Held was also founder and director of the Video Art Study Group at the J. Erik Jonsson Central Library in Downtown Dallas, where he worked as an arts librarian. Beginning in 1983, the group met monthly to view and discuss the latest developments in video art (Fig. 15). Using contacts he had made as a video librarian in New York State, Held brought in classic works like Nam June Paik’s You Can’t Lick Postcard Stamps in China and Bill Viola’s Chott El-djerd, giving interested Dallasites a taste of the ever-expanding world of video and new media art.64 Local video artist and enthusiast Bart Weiss was an active member of the group. In 1986, Held and Weiss organized a three-day festival—held concurrently at the Central Library and the Dallas Museum of Art—that would become the Video Association of Dallas’ annual VideoFest. That year, the DMA hosted two screenings: The Best of Dallas Video Art, which featured video works by Dallas artists James Chefchis, David Dowe, Jerry Hunt, John Leveranz, Victor Dada, Farley Scott, and others; and Video Art by Leading National Independent Producers, which included the world premiere of William Wegman’s The World of Photography and works by Steina and Woody Vasulka, John Sanborn, Skip Blumberg, Max Almy, and Ed Emshwiller. The Central Library had on view the Vasulkas’ six-monitor video installation The West.65

The first Dallas Video Festival, Rewinding into the Future, was held over four days in the fall of 1987, offering workshops, video installations, and numerous screenings of video work by local and international artists. Organized by Bart Weiss, it was designed “to trace the history of the video medium from the early days of television to the present, with a hint at what Weiss called ‘the technology of the future.’”66 Highlights included a program on the Pee-wee Herman Playhouse and the Dallas premieres of Jean-Luc Godard’s feature-length video Grandeur et Decadence and Ant Farm collective’s docudrama The Eternal Frame, which featured a reenactment of the John F. Kennedy assassination. In conjunction with the festival, video installations were on view throughout Dallas at venues like the downtown Neiman Marcus department store windows, with work by David Merkel; the University of Texas at Dallas, with work by Tom Giebink; and the Central Library, with work by Tom Grace.

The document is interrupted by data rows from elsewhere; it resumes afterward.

/-- R76. What the checks of an instruction answer that rest on the state: a bad form on every lane of X, else an invalid L entry on the lanes that read one, or of MMA, QUANT
and HAD on every lane of X (R320),
else the lowest V register at or beyond the budget, else MMA outside its role, else HELD_READ on the lanes that it concerns, else nothing. -/
def ChecksAnswer (op : Op) (f : Form) (s : State) (e : Env) (runs : List (Nat × Nat)) : Prop :=
  let answer := s.preCheck e op f runs
  let budget := e.rcd.budgetOf e.g.level e.g.role
  (formBad op f e runs → answer = some (Cause.illegalForm, 0, e.x)) ∧
  (¬ formBad op f e runs →
    ((∃ c ∈ e.lanes, readsBadL f c.2) →
      ∃ lanes, answer = some (Cause.illegalForm, 0, lanes) ∧ (op ∈ [Op.mma, .quant, .had] → lanes = e.x) ∧
        (op ∉ [Op.mma, .quant, .had] → ∀ l, lanes.getLsbD l = true ↔ ∃ ln, (l, ln) ∈ e.lanes ∧ readsBadL f ln)) ∧
    ((∀ c ∈ e.lanes, ¬ readsBadL f c.2) →
      (∀ n, namesV op f e runs n → 8 * budget ≤ n → (∀ m, namesV op f e runs m → 8 * budget ≤ m → n ≤ m) →
        answer = some (Cause.regBudget, BitVec.ofNat 32 (256 * budget + n), e.x)) ∧
      ((∀ n, namesV op f e runs n → n < 8 * budget) →
        (op = .mma → e.g.role ≠ 1 → answer = some (Cause.roleViolation, BitVec.ofNat 32 e.g.role, e.x)) ∧
        (op ≠ .mma ∨ e.g.role = 1 → ∀ sg, e.sig op f = some sg →
          ((∀ c ∈ e.lanes, s.heldError e sg f c.2 = none) → answer = none) ∧
          ((∃ c ∈ e.lanes, s.heldError e sg f c.2 ≠ none) → ∃ info lanes, answer = some (Cause.heldRead, info, lanes) ∧
            (∀ l, lanes.getLsbD l = true ↔ ∃ ln, (l, ln) ∈ e.lanes ∧ s.heldError e sg f ln ≠ none) ∧
            ∃ ln, (lowLane lanes, ln) ∈ e.lanes ∧ s.heldError e sg f ln = some info)))))

/-- R168, R461. What goes to memory after a step: the completions to the rings of their queues, and the registers of backing slots to their memory. -/
def WrittenOut (s : State) (a : Nat) : Prop :=
  (∃ q ∈ s.queues, q.rings.doneSize ≠ 0 ∧ ∃ i, (i < q.rings.doneSize ∨ i = q.tail) ∧ hostAt + q.rings.doneBase + 32 * i ≤ a ∧
    a < hostAt + q.rings.doneBase + 32 * i + 32) ∨ ∃ x ∈ s.slots, ∃ c ∈ s.slotCells x, c.1 = a

/-- The bytes of a tidemark. -/
def inMark (m a : Nat) : Prop := m ≤ a ∧ a < m + 16

/-- R231, R239, R430. The bytes of an element of `w` bytes at coordinates `cs` of a layout, where an engine's access that passes finds them: in an allocation from
granule `base` of a core, or at the place to which the tenant's tables take its address. -/
def elementBytes (s : State) (tenant core : Nat) (base : Option Nat) (m : BitVec 512) (cs : List Nat) (w : Nat) : List Nat :=
  if layOnChip m then base.elim [] (fun b => (List.range w).map (fun i => scratchByte core b (laySwizzled m (layAddr m cs).toNat i)))
  else match s.translate tenant (wrap 64 (layAddr m cs)).toNat with
    | .at_ place _ => span place w
    | .bad _ _ => []

/-- R294, R302. The bytes that a tile operation may store to: the destination elements that it moves, a scatter's counters and its four status words, and its
tidemark. -/
def TileOp.reach (s : State) (o : TileOp) (a : Nat) : Prop :=
  let tenant := ((s.block? o.block).bind (fun b => s.launch? b.launch)).elim 0 (·.tenant)
  let place := fun (m : BitVec 512) (cs : List Nat) =>
    elementBytes s tenant (layCore m o.core) ((s.block? o.block).bind (fun b => s.allocOn b (layCore m o.core))) m cs (layElem m)
  (match o.kind with
    | .scatter mi mc mt ks i0 n r0 ov q =>
      let run := (s.clearBad (s.scatClears o tenant mi mc mt i0 n r0 ov q (s.scatCells o tenant mi mc i0 n ov))).scatter o tenant mi mc mt ks i0 n r0 ov q
      (∃ c ∈ run.cells, a ∈ place o.dst c) ∨ (∃ x, (x = ov ∨ x < layExt o.dst 2) ∧ a ∈ place mc [x]) ∨ ∃ i < 4, a ∈ place mt [q + i]
    | _ => a ∈ s.tileBytes o tenant (s.tileOrder o tenant (tuples o.counts))) ∨
  ∃ off, o.mark = some off ∧ ∃ c b, ((c, some b) ∈ s.tileTargets o ∨ (c = o.core ∧ (s.block? o.block).bind (fun x => s.allocOn x o.core) = some b)) ∧
    inMark (scratchByte c b off) a

/-- R327, R329. The bytes that an entry of the matrix queue that is no computation may store to: a drain's are its tile's elements from its origin, a save's those of
its image. -/
def MatEntry.reach (s : State) (m : MatEntry) (a : Nat) : Prop :=
  let t := s.entryTile m
  let place := fun (lay : BitVec 512) (cs : List Nat) (w : Nat) => elementBytes s (s.entryTenant m) (s.entryBase m lay).1 (s.entryBase m lay).2 lay cs w
  match m.kind with
  | .drain lay _ d0 d1 _ _ _ => ∃ ij ∈ tileElems t, a ∈ place lay [d0 + ij.2, d1 + ij.1] (layElem lay)
  | .save lay _ c0 => ∃ c, c0 ≤ c ∧ c < c0 + t.rows * (t.cols * imageBytes t.format) ∧ a ∈ place lay [c] 1
  | _ => False

/-- The band that a core's computation commits next (R321, R325). -/
def bandOf (s : State) (m : MatEntry) (which : Nat) (w : Word) (pb : BitVec 512) : Except EngBad Band :=
  let seed := pb.extractLsb' 32 32
  if which = 0 then s.mmaBand m (s.entryFormat m) w pb m.row else s.quantBand m which w pb (if seed = 0 then 1 else seed) m.row

/-- The command at the head of a queue. -/
def headOf (s : State) (queue : Nat) (c : CmdEntry) : Prop := ∃ q rest, s.queue? queue = some q ∧ q.pending = c :: rest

The annual Dallas VideoFest continues to bring cutting-edge video and new media work to the city. From the beginning, it has maintained a close connection to works by Texas artists through The Texas Show, a juried compilation of short-form works. The festival has been held in various places throughout the area, but it returned to the Dallas Museum of Art for its 25th anniversary in September 2012. In keeping with the first festival, the program took video art out of the museum and into the city. The larger-than-life installation Expanded Cinema used the curved walls of the Omni Hotel in Downtown Dallas as its screen.67 Curated by Bart Weiss, Carolyn Sortor, and Michael Morris, the video program had a simulcast soundtrack available on a local radio station and could be experienced from multiple viewpoints around the city.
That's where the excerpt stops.